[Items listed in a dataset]
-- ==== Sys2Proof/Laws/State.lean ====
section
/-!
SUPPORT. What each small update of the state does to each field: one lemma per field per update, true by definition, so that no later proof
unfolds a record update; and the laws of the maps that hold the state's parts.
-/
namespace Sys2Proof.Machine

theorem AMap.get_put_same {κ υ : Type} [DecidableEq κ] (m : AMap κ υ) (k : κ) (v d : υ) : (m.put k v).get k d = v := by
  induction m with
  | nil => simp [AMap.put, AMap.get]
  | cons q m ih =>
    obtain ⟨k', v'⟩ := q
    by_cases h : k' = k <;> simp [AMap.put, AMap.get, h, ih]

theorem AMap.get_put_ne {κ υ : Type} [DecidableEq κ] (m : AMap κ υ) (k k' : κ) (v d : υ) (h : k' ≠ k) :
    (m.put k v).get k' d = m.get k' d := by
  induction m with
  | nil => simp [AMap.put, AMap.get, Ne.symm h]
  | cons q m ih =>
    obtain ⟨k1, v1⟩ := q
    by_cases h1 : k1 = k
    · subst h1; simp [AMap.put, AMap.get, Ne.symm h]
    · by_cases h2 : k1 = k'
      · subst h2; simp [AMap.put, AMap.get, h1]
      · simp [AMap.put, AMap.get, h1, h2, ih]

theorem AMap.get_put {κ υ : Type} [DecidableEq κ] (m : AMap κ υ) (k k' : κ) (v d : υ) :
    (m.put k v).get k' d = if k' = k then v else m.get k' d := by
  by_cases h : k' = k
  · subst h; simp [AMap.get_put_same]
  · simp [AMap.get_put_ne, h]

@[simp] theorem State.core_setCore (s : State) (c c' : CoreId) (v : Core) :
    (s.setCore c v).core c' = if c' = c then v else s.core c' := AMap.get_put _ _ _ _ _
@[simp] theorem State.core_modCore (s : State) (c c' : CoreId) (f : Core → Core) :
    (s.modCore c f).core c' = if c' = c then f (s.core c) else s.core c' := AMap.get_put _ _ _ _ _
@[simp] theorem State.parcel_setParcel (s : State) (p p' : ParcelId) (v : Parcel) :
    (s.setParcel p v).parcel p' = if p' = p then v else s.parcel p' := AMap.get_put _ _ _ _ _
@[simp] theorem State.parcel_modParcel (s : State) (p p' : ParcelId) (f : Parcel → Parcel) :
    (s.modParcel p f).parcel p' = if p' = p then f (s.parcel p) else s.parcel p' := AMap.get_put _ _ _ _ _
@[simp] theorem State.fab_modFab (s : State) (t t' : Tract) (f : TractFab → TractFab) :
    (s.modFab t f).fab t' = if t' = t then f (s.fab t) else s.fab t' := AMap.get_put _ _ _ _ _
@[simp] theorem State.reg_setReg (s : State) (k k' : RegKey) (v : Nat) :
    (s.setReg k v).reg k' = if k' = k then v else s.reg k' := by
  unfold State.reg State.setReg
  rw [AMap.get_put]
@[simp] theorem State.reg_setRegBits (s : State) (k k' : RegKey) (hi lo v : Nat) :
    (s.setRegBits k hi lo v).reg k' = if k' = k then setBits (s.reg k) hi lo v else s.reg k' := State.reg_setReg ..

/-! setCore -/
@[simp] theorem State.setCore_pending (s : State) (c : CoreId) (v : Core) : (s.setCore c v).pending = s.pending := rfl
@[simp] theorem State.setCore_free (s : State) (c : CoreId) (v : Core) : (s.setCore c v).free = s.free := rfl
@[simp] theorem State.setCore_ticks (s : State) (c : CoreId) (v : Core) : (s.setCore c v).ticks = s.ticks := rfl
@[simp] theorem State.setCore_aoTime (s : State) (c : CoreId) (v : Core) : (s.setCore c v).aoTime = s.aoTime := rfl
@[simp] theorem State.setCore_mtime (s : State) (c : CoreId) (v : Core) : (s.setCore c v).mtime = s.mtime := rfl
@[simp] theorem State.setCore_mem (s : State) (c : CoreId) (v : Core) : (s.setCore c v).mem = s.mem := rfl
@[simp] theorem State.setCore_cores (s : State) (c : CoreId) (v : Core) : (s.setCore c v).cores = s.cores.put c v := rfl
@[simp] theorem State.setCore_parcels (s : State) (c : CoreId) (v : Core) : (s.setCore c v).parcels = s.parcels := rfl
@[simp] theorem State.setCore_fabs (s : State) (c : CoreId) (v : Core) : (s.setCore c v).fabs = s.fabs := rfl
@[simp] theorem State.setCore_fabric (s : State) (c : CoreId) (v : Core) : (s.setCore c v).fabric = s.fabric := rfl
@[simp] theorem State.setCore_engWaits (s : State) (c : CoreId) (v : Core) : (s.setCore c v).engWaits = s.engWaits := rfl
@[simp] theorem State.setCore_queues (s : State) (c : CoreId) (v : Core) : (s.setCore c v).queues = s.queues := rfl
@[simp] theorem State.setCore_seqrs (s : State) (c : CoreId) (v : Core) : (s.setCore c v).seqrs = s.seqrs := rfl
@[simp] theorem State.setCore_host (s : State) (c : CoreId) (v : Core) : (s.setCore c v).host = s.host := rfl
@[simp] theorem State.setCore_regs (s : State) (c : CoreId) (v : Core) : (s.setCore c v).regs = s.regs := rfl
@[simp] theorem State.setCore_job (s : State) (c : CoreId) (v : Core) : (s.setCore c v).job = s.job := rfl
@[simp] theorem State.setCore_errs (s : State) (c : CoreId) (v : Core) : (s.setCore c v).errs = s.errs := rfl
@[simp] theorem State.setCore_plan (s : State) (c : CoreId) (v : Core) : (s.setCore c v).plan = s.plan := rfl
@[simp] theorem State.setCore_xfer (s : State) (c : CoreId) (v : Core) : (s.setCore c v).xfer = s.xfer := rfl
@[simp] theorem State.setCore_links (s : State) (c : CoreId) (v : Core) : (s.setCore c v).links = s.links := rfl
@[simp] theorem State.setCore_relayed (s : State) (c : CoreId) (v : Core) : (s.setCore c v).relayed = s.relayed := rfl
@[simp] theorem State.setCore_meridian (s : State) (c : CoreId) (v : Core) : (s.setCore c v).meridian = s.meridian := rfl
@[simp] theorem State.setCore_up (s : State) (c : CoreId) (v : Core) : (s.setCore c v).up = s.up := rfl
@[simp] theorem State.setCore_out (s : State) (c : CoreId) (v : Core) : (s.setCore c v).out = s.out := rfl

- **Exercise goal**
Please output only the lines from the first line of the entries through the line with "theorem State.parcel_setParcel (s", both included, exactly as written.

- **Solution for this exercise**
-- ==== Sys2Proof/Laws/State.lean ====
section
/-!
SUPPORT. What each small update of the state does to each field: one lemma per field per update, true by definition, so that no later proof
unfolds a record update; and the laws of the maps that hold the state's parts.
-/
namespace Sys2Proof.Machine

theorem AMap.get_put_same {κ υ : Type} [DecidableEq κ] (m : AMap κ υ) (k : κ) (v d : υ) : (m.put k v).get k d = v := by
  induction m with
  | nil => simp [AMap.put, AMap.get]
  | cons q m ih =>
    obtain ⟨k', v'⟩ := q
    by_cases h : k' = k <;> simp [AMap.put, AMap.get, h, ih]

theorem AMap.get_put_ne {κ υ : Type} [DecidableEq κ] (m : AMap κ υ) (k k' : κ) (v d : υ) (h : k' ≠ k) :
    (m.put k v).get k' d = m.get k' d := by
  induction m with
  | nil => simp [AMap.put, AMap.get, Ne.symm h]
  | cons q m ih =>
    obtain ⟨k1, v1⟩ := q
    by_cases h1 : k1 = k
    · subst h1; simp [AMap.put, AMap.get, Ne.symm h]
    · by_cases h2 : k1 = k'
      · subst h2; simp [AMap.put, AMap.get, h1]
      · simp [AMap.put, AMap.get, h1, h2, ih]

theorem AMap.get_put {κ υ : Type} [DecidableEq κ] (m : AMap κ υ) (k k' : κ) (v d : υ) :
    (m.put k v).get k' d = if k' = k then v else m.get k' d := by
  by_cases h : k' = k
  · subst h; simp [AMap.get_put_same]
  · simp [AMap.get_put_ne, h]

@[simp] theorem State.core_setCore (s : State) (c c' : CoreId) (v : Core) :
    (s.setCore c v).core c' = if c' = c then v else s.core c' := AMap.get_put _ _ _ _ _
@[simp] theorem State.core_modCore (s : State) (c c' : CoreId) (f : Core → Core) :
    (s.modCore c f).core c' = if c' = c then f (s.core c) else s.core c' := AMap.get_put _ _ _ _ _
@[simp] theorem State.parcel_setParcel (s : State) (p p' : ParcelId) (v : Parcel) :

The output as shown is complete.